O presidente Lula não é o único que deve agradecimentos ao hacker Walter Delgatti. A “Vaza Jato”, claro, permitiu a correção das injustiças e abriu as portas ao retorno do petista ao Palácio do Planalto, mas não só. Os vazamentos das conversas dos procuradores da República de Curitiba caíram como uma luva para quem buscava um pretexto para camuflar sua responsabilidade na mistificação de um projeto político-econômico-partidário disfarçado de combate à corrupção. Convenhamos: os desmandos de Sergio Moro, Deltan Dallagnol e associados eram por demais evidentes, dispensavam a bisbilhotagem de Delgatti. Só não viu quem não quis. E não foram poucos, de juízes coniventes a meios de comunicação parceiros, jornalistas carreiristas, que trocaram a honra por 15 minutos de fama como taquígrafos da força-tarefa, e todos aqueles incapazes de vencer Lula e o PT no voto.
No auge da Lava Jato, quando Moro havia sido elevado à condição de santo da moralidade, três vozes remaram contra a maré e nunca abandonaram os princípios basilares do jornalismo: esta revista, abrigo das reportagens de Marcelo Auler, e os portais de Luís Nassif e Paulo Henrique Amorim, que faz muita falta. Todos pagaram um preço por manter a coerência e o senso crítico.
A “Vaza Jato” teve, para muitos, o efeito da libertação do jugo nazista na Europa. Colaboracionistas tornaram-se, de repente, adversários ferozes da força-tarefa. Quem havia silenciado nos momentos mais críticos soltou a voz nas estradas contra as ameaças ao Estado de Direito. Dois dos esportes favoritos voltaram à moda e revelaram novos campeões nacionais: o chute no cachorro morto e o esqueçam o que escrevi. Um famoso jornalista, com quase 60 anos de profissão, não teve pudor em perguntar: como a imprensa se deixou enganar por Moro? Um lenço, por favor.

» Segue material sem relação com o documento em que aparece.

-- ==== Sys2Proof/Machine/TreeRebuilder.lean ====
section
/-! DEFINITION. The decoder's trie: the primitive `TR.INSERT` and the phase `TR.REBUILD` (46_decoder.md R178, R179). -/

namespace Sys2Proof.Machine

/-- `child(n, b)`: `C0[n]` or `C1[n]`; `NIL` for an entry that has no children (R178). -/
def Trie.child (t : Trie) (n : Nat) (b : Bool) : Option Nat :=
  match t[n]?, b with
  | some (.internal c0 _), false => c0
  | some (.internal _ c1), true => c1
  | some (.leaf _), _ => none
  | none, _ => none

/-- `child(n, b) <- i` (R178; on an entry that is not `INTERNAL`, log 23). -/
def Trie.setChild (t : Trie) (n : Nat) (b : Bool) (i : Nat) : Trie :=
  t.modify n (fun x =>
    match x, b with
    | .internal _ c1, false => .internal (some i) c1
    | .internal c0 _, true => .internal c0 (some i)
    | .leaf s, _ => .leaf s)

/-- Whether `KIND[n] = LEAF`, and then `SYM[n]` (R38). -/
def Trie.leafAt (t : Trie) (n : Nat) : Option Byte :=
  match t[n]? with
  | some (.leaf s) => some s
  | some (.internal _ _) => none
  | none => none

/-- `alloc(kind, sym)` (R178): the trie with one more entry, and its index; `none` is `raise CorruptData` when `NODE_CAP`
entries are taken. -/
def Trie.alloc (t : Trie) (x : TrieNode) : Option (Trie × Nat) :=
  if t.length = Config.nodeCap then none else some (t ++ [x], t.length)

/-- The loop of R178 from node `cur` over the bits still to place; `none` is `raise CorruptData`. -/
def Trie.place (t : Trie) (s : Byte) (cur : Nat) (bs : Bits) : Option Trie :=
  match bs with
  | [] => some t
  | b :: rest =>
    match t.leafAt cur with
    | some _ => none
    | none =>
      match rest, t.child cur b with
      | _ :: _, some nxt => Trie.place t s nxt rest
      | _ :: _, none =>
        match t.alloc (.internal none none) with
        | none => none
        | some (t, nxt) => Trie.place (t.setChild cur b nxt) s nxt rest
      | [], some _ => none
      | [], none =>
        match t.alloc (.leaf s) with
        | none => none
        | some (t, nxt) => some (t.setChild cur b nxt)

/-- `TR.INSERT(s, bs)` (R178) on the trie and `SEEN`; `none` is `raise CorruptData`. -/
def trieInsert (t : Trie) (seen : Table Unit) (s : Byte) (bs : Bits) : Option (Trie × Table Unit) :=
  if (Table.get seen s.toNat).isSome then none
  else
    match t.place s 0 bs with
    | none => none
    | some t => some (t, Table.set seen s.toNat ())

/-- The entry loop of R179, in container order. -/
def insertEntries (t : Trie) (seen : Table Unit) (es : List Entry) : Option (Trie × Table Unit) :=
  match es with
  | [] => some (t, seen)
  | e :: es =>
    match trieInsert t seen e.sym e.bits with
    | none => none
    | some (t, seen) => insertEntries t seen es

/-- The trie of a working state (R179): `none` is `raise CorruptData`; the entries inserted are `0 .. K-1`. -/
def DecWork.rebuild (w : DecWork) : Option (Trie × Table Unit) :=
  if w.k = 0 then none
  else
    match w.trie.alloc (.internal none none) with
    | none => none
    | some (t, _) => insertEntries t w.seen (w.entries.take w.k.toNat)

/-- `TR.REBUILD` (R179). -/
def execTrRebuild (s : State) : Host.Outcome State Fault Refusal :=
  match s.decWork.rebuild with
  | none => .next (s.raise .dec .corruptData)
  | some (t, seen) =>
    .next { s with
      dec := { s.dec with phase := phaseWalk }
      decWork := { s.decWork with trie := t, seen := seen } }

/-- `TR.INSERT(s, bs)` as an operation of its own (R178). -/
def execTrInsert (sym : Byte) (bs : Bits) (s : State) : Host.Outcome State Fault Refusal :=
  match trieInsert s.decWork.trie s.decWork.seen sym bs with
  | none => .next (s.raise .dec .corruptData)
  | some (t, seen) => .next { s with decWork := { s.decWork with trie := t, seen := seen } }

end Sys2Proof.Machine
end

A corrupção de quem prometia combater a corrupção foi exposta, mas o completo entendimento da tramoia urdida além dos gabinetes obscuros de Curitiba ainda não foi alcançado. Em A Conspiração Lava Jato, seu novo livro, lançado pela Editora Contracorrente, Luís Nassif vasculha o passado recente, encadeia fatos e radiografa o comportamento das instituições em busca de respostas. Os capítulos e os tópicos funcionam como peças de um quebra-cabeça, partes de um mosaico. Das várias obras lançadas para marcar os 10 anos da operação, esta é a que mais se aproxima de uma investigação abrangente a respeito das motivações e das consequências dos delírios de poder do ex-juiz e da malta de procuradores inescrupulosos, servis a interesses externos. Ao fim da leitura, descortina-se o panorama do “suicídio coletivo” do Brasil, como define Nassif na introdução.
Publicado na edição n° 1326 de CartaCapital, em 04 de setembro de 2024.